This lesson is still being designed and assembled (Pre-Alpha version)

Intellectual Property, Licensing, and Openness

Overview

Teaching: 8 min
Exercises: 2 min
Questions
  • What is intellectual property?

  • Why should I consider IP in Open Science?

Objectives
  • Timeline matters for legal protection

  • Understand what can and cannot be patented

  • Understand what licenses to use for re-use of data and software

Open Science and Intellectual property

Intellectual property (IP) is something that you create using your mind - for example, a story, an invention, an artistic work or a symbol.

The timeline of “opening” matters when one seeks legal protection for their IP.

For example, patents are granted only for inventions that are new and were not known to the public in any form. Publishing in a journal or presenting in a conference information related to the invention completely prevents the inventor from getting a patent!

You can benefit from new collaborations, industrial partnerships, and consultations which are acquired by openness. This can yield greater benefit than from patent-related royalties.

(Optional) Intellectual property protection

You can use a patent to protect a non-obvious (technical) invention that provides “technical contribution” or solves a “technical problem”. It gives you the right to take legal action against anyone who makes, uses, sells or imports it without your permission.

In principle, software can be patented. It is usually, settled by the court for each case.

Software code is copyrighted. Copyright prevents people from:

  • copying your code
  • distributing copies of it, whether free of charge or for sale.

Data cannot be patented, and in principle, it cannot be copyrighted. It is not possible to copyright facts!

Facts are not patentable, and since machine learning algorithms like neural networks are basically mathematical methods, they are exempt from protection. However, applied to a certain problem, an algorithm may become part of a patent. IF framed it in the right way, patenting an algorithm is possible. For example, a deep learning algorithm generating a certain kind of audio may be eligible. But that would not prevent the network from being applied to any other problem.
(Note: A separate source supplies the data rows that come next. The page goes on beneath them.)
/-! Stamps (R386, R392). -/

/-- Transmit or receive latency of a MAC's frame on a lane: `r` is 0 RX, 1 TX; in 1/256 ns. -/
def portLat (s : State) (m lane r : Nat) : Int :=
  let p := m / 8
  signed 32 (hwUse s (0x090 + 8 * p + 2 * (portGet s p).mode + r)) + signed 32 (hwUse s (0x0A0 + 16 * p + 2 * lane + r))

/-- The time value in units of 1/256 ns. -/
def fineNow (s : State) : Nat := (s.time.now.s.toNat * 1000000000 + s.time.now.ns.toNat) * 256 + s.time.now.frac.toNat / 2 ^ 48

/-- Transmit stamp of a frame whose start is on lane `lane`, not yet wrapped. -/
def txInstant (s : State) (m lane : Nat) : Nat := ((fineNow s : Int) + portLat s m lane 1).toNat

/-- Receive stamp (R386). -/
def rxStamp (s : State) (m lane : Nat) : Dword := BitVec.ofInt 64 ((fineNow s : Int) - portLat s m lane 0)

/-- correctionField plus `x`, at most its greatest value (R392). -/
def addCorrection (b : Bytes) (o : Nat) (x : Int) : Bytes :=
  putBe b (o + 8) 8 (unsigned 64 (min (signed 64 (be b (o + 8) 8) + x) (2 ^ 63 - 1)))

/-- One-step insertion into the PTP header at `o` (R392), with the update of a UDP checksum (R73, R74). -/
def oneStep (o : Nat) (t : Nat) (tReq : Dword) (b : Bytes) : Bytes :=
  let type := byteAt b o % 16
  let n :=
    if type = 0 then
      let c := addCorrection b o ((t % 256 : Nat) * 256)
      putBe (putBe c (o + 34) 6 (t / 256 / 1000000000 % 2 ^ 48)) (o + 40) 4 (t / 256 % 1000000000)
    else if type = 3 then
      putBe (addCorrection b o ((BitVec.ofNat 64 t - tReq).toInt * 256)) (o + 34) 10 0
    else b
  let et := be b (etherTypeOff b) 2
  if et = 0x0800 ∨ et = 0x86DD then
    putBe n (o - 2) 2 (udpCsumUpdateAll (be b (o - 2) 2) (slice b o 44) (slice n o 44))
  else n

/-- A one-step request is served by insertion (R392, R393). -/
def oneStepServed (f : TxFrame) : Bool :=
  let type := byteAt f.bytes f.ptpOff % 16
  f.stamp = 2 && !f.secured && (type = 0 || type = 3)

/-! Weir (R359 to R363). -/

def shaperGet (s : State) (i : Nat) : Shaper := mapGetD s.weir.shapers i {}

def shaperSet (s : State) (i : Nat) (x : Shaper) : State :=
  { s with weir := { s.weir with shapers := if x = {} then mapErase s.weir.shapers i else mapSet s.weir.shapers i x } }

/-- Number that stands for the list of unshaped frames in the tree (R360). -/
def unshaped : Nat := 65536

/-- Path of a leaf upward (R360). -/
def weirPathFrom (s : State) : Nat → Nat → List Nat
  | 0, _ => []
  | n + 1, i => i :: (match (shaperGet s i).parent with
    | some p => weirPathFrom s n p
    | none => [])

def weirPath (s : State) (leaf : Nat) : List Nat := if leaf = 0xFFFF then [unshaped] else weirPathFrom s 4 leaf

/-- Eligibility (R362). -/
def eligible (s : State) (path : List Nat) : Bool :=
  path.all (fun i => i = unshaped || (let x := shaperGet s i; !x.rateEn || decide (0 ≤ x.tokens)))

/-- The charge of a selected frame on its path (R70, R362). -/
def chargePath (s : State) (path : List Nat) (len : Nat) : State :=
  path.foldl (fun s i =>
    let x := shaperGet s i
    if i ≠ unshaped ∧ x.rateEn then shaperSet s i { x with tokens := bucketCharge x.tokens len x.overhead } else s) s

def nodePrio (s : State) (i : Nat) : Nat := if i = unshaped then 0 else (shaperGet s i).prio
def nodeQuantum (s : State) (i : Nat) : Nat := if i = unshaped then 1522 else (shaperGet s i).quantum

/-- A candidate of the descent: what is left of its path from level 3 down, its frame and its length. -/
structure Cand where
  path : List Nat
  frame : TxFrame
  len : Nat
  deriving DecidableEq, Repr

/-- Deficits and turns of a MAC (R363). -/
structure Drr where
  deficit : AMap Nat
  turn : AMap Nat
  deriving DecidableEq, Repr

def insertNat (x : Nat) : List Nat → List Nat
  | [] => [x]
  | y :: l => if x < y then x :: y :: l else if x = y then y :: l else y :: insertNat x l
However, how data are collated and presented (especially if it is a database), can have a layer of copyright protection. Deciding what data needs to be included in a database, how to organize the data, and how to relate different data elements are all creative decisions that may receive copyright protection. Again, it is often a case by case situation and may come down to who has better lawyers.

After:

https://www.uspto.gov/patents/basics

Exercise 3: Checking common licenses

  1. Open CC BY license summary https://creativecommons.org/licenses/by/4.0/ is it clear how you can use the data under this licence and why it is popular in academia?

  2. Check the MIT license wording: https://opensource.org/licenses/MIT is it clear what you can do with software code under this licence?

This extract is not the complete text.